**Problem to solve**
Below are entries; output exactly the lines from the one with "ended := tdel" to the one with "an entry. -/", both included, and nothing else.

◇ ◇ ◇ ◇ ◇

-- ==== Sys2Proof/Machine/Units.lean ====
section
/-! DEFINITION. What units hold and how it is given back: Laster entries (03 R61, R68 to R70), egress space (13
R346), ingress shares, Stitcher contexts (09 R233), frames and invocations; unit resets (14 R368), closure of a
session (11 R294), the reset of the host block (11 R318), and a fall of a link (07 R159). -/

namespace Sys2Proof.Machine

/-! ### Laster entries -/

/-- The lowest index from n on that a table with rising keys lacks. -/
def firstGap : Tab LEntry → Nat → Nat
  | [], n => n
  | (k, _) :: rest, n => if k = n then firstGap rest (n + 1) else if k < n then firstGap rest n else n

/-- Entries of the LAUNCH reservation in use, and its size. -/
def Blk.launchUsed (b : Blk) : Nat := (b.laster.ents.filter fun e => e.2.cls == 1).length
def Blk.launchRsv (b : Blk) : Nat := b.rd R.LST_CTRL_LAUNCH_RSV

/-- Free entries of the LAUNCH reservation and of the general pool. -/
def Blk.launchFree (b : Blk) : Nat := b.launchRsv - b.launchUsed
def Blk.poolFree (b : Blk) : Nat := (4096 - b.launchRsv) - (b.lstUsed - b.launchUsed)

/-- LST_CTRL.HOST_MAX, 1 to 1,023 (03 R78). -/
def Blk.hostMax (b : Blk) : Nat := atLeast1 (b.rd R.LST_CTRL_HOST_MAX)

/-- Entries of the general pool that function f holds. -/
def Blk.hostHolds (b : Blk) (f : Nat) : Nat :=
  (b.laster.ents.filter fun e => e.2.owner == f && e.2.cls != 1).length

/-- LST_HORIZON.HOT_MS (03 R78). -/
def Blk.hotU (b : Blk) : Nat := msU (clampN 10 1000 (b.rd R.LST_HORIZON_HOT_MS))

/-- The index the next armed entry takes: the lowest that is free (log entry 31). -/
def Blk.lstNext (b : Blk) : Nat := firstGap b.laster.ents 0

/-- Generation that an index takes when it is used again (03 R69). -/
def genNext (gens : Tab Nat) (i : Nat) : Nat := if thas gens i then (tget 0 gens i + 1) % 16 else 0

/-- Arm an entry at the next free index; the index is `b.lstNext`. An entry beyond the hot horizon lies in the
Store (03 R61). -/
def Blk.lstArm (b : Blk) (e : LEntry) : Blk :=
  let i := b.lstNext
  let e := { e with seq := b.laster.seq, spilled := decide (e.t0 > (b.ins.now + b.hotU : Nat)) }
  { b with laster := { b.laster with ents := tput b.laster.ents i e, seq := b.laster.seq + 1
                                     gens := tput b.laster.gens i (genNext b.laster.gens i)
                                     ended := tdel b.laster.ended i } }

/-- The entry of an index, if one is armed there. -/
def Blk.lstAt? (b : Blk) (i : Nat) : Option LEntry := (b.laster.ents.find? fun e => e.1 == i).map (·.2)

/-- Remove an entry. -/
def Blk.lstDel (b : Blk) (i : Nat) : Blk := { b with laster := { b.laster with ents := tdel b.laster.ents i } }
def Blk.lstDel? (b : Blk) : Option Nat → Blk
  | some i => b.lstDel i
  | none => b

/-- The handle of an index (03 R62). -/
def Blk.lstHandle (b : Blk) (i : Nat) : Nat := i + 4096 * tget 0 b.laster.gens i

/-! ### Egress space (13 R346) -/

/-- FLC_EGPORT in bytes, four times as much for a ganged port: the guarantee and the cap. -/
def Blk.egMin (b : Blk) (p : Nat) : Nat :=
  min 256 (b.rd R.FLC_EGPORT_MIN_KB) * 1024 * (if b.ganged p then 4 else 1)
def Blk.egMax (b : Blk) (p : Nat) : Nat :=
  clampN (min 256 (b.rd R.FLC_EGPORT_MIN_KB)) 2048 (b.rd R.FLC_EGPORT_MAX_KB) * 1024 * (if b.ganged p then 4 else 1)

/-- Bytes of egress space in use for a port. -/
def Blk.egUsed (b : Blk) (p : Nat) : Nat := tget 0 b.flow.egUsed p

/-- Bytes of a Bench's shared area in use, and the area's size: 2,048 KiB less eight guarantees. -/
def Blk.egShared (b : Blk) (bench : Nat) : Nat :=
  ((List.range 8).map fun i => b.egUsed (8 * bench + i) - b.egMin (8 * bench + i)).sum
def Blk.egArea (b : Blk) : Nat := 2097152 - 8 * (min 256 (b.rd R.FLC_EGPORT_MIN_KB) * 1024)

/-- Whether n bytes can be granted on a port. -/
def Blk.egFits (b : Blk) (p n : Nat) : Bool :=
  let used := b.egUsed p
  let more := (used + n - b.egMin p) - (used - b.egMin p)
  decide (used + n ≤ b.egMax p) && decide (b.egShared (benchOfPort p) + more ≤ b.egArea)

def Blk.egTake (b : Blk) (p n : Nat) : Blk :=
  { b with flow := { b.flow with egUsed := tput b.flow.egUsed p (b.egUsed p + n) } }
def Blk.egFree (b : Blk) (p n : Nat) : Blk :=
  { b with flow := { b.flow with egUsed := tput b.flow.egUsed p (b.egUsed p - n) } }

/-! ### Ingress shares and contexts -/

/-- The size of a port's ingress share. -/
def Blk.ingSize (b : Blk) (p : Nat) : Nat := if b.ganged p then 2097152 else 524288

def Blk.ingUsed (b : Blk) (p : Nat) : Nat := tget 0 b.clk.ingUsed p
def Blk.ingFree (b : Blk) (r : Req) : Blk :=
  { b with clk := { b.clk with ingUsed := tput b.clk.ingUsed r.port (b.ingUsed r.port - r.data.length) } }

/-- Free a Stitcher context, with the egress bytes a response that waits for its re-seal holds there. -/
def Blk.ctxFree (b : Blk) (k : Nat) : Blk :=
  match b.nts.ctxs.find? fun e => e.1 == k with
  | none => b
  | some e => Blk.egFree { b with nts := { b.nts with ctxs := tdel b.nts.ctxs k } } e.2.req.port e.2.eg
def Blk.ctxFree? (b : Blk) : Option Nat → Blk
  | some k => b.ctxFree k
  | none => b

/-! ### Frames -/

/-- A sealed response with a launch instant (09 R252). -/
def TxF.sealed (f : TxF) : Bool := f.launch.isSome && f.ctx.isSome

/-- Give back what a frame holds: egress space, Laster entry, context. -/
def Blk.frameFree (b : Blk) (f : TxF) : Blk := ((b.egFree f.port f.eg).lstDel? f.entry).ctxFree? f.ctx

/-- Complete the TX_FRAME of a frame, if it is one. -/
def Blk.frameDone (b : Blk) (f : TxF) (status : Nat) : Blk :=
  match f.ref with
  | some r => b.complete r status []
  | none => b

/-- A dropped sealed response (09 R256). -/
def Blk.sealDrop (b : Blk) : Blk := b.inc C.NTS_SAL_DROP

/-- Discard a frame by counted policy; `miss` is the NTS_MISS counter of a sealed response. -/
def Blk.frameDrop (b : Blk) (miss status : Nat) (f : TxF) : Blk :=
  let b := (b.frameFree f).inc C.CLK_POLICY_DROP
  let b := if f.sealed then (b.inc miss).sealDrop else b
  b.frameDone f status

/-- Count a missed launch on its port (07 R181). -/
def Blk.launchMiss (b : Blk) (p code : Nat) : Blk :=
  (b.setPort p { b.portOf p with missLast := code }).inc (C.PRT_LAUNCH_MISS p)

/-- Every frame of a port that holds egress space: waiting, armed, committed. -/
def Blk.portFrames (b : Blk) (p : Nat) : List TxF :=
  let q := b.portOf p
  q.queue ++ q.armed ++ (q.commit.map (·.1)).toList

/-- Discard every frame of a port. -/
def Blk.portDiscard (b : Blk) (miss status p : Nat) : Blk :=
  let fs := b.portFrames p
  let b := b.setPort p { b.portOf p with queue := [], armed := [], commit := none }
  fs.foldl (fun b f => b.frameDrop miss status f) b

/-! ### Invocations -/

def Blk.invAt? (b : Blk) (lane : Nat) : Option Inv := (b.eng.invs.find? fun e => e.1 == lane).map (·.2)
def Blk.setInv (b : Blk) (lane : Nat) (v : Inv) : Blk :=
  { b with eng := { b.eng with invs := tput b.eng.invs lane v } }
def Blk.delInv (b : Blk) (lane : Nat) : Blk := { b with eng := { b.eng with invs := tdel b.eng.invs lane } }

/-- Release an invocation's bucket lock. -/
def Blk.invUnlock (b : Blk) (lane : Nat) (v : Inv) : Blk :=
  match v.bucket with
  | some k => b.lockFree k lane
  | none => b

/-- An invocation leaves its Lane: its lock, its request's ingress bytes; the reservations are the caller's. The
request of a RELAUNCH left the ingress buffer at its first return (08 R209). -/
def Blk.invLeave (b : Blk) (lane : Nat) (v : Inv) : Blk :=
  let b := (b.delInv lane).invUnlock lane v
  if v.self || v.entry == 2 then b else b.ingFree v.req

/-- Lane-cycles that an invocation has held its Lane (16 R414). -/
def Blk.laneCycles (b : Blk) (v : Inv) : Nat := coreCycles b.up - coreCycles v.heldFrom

◇ ◇ ◇ ◇ ◇

**Exercise solution**
                                     ended := tdel b.laster.ended i } }

/-- The entry of an index, if one is armed there. -/
def Blk.lstAt? (b : Blk) (i : Nat) : Option LEntry := (b.laster.ents.find? fun e => e.1 == i).map (·.2)

/-- Remove an entry. -/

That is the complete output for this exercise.